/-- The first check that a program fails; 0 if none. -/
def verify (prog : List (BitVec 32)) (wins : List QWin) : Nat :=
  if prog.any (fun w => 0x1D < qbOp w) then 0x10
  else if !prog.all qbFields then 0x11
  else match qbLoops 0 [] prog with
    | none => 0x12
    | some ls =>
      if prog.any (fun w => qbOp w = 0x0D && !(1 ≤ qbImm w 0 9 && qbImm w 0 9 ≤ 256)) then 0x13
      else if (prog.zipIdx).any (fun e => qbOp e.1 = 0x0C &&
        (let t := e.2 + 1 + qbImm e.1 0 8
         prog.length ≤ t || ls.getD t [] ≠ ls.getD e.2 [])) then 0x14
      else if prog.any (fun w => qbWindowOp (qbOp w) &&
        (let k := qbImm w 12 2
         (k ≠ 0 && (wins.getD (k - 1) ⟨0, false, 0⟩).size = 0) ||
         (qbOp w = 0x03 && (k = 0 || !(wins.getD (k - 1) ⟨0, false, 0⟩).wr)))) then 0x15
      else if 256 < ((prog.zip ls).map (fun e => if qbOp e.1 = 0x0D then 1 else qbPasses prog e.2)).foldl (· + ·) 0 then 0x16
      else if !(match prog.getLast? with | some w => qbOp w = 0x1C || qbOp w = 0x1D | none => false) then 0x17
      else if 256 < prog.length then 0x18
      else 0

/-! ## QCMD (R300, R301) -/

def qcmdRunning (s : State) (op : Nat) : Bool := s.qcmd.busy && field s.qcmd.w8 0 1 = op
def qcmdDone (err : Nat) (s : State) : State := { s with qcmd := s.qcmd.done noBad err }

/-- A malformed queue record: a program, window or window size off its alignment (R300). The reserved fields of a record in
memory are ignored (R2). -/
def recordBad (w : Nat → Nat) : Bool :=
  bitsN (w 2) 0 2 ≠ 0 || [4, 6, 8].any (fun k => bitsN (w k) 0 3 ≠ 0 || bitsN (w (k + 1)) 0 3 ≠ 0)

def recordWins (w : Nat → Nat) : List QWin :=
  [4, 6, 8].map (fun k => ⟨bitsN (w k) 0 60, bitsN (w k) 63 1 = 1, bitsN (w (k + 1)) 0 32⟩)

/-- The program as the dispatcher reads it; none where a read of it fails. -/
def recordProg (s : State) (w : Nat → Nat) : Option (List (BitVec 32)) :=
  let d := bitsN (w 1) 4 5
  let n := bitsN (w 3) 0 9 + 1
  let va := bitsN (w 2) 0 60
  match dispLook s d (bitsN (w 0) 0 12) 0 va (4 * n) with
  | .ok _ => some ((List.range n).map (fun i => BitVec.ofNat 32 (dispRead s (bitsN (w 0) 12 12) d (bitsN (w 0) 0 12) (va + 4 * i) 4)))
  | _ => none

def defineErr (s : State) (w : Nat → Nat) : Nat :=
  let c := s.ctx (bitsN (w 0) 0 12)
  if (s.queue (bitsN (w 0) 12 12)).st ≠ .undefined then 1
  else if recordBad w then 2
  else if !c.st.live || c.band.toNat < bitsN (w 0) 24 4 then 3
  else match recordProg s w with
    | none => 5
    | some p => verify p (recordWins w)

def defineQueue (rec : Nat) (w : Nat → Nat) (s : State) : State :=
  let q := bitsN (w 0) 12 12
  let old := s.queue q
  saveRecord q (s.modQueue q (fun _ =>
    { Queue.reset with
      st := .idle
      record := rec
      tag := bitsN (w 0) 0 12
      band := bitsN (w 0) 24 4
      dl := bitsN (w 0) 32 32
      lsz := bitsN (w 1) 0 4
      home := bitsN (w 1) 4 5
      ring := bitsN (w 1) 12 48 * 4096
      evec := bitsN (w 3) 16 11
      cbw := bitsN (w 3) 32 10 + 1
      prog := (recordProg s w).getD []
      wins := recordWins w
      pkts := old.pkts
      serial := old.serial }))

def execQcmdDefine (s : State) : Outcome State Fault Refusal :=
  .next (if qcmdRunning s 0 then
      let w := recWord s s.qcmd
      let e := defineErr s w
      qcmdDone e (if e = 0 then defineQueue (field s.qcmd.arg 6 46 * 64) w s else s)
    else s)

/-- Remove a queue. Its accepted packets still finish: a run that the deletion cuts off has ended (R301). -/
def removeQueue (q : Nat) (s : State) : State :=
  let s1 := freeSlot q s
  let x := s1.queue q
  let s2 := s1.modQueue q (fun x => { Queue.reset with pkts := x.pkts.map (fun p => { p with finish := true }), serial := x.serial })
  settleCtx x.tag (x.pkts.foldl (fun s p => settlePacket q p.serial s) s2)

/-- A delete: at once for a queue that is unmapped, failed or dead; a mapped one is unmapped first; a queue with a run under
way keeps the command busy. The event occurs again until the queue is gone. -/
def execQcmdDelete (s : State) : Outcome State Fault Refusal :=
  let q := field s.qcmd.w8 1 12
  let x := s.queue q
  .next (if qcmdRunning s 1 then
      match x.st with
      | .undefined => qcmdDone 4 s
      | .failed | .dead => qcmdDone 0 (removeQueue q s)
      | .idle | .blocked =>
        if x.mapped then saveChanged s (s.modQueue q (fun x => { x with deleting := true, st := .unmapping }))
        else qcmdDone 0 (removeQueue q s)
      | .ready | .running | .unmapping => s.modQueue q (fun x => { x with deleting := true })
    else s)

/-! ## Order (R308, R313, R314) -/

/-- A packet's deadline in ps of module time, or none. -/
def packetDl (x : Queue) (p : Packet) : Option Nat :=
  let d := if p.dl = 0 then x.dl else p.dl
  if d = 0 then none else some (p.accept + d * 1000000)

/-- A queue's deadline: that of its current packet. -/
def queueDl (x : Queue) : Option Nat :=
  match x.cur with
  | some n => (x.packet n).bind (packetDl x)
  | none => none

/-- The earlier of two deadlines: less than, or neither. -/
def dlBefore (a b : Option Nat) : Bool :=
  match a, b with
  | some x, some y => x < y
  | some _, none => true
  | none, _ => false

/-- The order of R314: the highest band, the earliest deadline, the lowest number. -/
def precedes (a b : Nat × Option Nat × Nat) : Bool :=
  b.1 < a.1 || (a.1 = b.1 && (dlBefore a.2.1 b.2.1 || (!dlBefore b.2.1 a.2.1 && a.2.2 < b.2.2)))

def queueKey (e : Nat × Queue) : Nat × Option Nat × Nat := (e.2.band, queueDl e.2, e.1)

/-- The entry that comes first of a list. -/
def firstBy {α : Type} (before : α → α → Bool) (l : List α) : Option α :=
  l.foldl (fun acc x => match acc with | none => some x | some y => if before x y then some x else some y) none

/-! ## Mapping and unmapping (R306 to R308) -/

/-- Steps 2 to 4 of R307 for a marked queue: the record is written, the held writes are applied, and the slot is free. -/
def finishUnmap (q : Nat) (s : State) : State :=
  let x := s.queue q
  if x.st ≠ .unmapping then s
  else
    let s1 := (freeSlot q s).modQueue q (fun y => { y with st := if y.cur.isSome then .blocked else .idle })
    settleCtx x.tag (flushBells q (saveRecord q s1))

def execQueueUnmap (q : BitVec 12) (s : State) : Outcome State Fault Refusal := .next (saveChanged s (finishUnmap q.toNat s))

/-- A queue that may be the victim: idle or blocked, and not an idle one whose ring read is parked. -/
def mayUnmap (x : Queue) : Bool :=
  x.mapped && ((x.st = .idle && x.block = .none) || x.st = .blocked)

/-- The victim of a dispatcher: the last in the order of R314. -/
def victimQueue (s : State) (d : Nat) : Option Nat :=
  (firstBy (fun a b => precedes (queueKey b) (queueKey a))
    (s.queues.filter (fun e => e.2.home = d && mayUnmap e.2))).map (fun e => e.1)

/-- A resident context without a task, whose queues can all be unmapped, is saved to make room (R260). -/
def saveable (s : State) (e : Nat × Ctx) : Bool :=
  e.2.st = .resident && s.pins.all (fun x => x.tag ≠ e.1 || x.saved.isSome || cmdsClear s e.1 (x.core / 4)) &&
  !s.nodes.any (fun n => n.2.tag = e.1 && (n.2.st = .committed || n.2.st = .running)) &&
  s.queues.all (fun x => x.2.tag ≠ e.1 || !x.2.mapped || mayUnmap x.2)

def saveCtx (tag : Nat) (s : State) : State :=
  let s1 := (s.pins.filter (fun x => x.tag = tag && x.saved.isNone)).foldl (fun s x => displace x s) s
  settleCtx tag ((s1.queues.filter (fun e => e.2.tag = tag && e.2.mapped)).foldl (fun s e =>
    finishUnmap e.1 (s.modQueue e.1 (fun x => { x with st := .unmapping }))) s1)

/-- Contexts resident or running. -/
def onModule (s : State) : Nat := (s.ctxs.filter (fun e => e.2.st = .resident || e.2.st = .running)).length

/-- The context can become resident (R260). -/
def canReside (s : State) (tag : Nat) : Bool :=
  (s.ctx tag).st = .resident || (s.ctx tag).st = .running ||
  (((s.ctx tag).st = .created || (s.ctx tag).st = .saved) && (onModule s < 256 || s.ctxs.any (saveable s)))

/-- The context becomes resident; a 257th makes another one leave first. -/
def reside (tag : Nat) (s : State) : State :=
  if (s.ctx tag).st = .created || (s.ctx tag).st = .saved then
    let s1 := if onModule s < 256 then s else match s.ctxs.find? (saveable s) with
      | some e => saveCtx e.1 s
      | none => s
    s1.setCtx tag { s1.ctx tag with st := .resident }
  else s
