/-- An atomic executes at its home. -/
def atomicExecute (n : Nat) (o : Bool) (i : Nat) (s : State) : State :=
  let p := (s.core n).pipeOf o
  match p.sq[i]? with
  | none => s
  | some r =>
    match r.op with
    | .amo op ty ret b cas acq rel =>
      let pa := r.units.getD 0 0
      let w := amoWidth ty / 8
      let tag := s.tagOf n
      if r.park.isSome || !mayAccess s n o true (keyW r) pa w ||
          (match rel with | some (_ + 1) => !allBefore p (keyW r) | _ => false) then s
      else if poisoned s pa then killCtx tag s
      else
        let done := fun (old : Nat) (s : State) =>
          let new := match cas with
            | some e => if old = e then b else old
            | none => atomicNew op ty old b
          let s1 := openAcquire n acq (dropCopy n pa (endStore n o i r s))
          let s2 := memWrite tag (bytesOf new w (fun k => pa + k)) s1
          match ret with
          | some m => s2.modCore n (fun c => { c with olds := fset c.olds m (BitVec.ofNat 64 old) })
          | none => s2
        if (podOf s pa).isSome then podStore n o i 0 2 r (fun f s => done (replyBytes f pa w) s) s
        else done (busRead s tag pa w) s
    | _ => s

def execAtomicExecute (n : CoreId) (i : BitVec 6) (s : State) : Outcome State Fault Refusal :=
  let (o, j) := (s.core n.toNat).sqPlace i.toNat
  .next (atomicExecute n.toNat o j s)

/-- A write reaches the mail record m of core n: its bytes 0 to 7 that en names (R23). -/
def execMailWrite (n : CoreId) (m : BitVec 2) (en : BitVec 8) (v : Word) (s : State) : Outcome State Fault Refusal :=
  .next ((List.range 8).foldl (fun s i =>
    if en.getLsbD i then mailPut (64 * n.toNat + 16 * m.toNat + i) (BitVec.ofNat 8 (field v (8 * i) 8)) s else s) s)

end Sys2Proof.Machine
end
◆ ◆ ◆ ◆ ◆
__HOW TO COMPLETE THIS TASK__
Each line holding the word "unmapped" must be copied from the data.

__TASK RESULT__
/-- A delete: at once for a queue that is unmapped, failed or dead; a mapped one is unmapped first; a queue with a run under
/-- A resident context without a task, whose queues can all be unmapped, is saved to make room (R260). -/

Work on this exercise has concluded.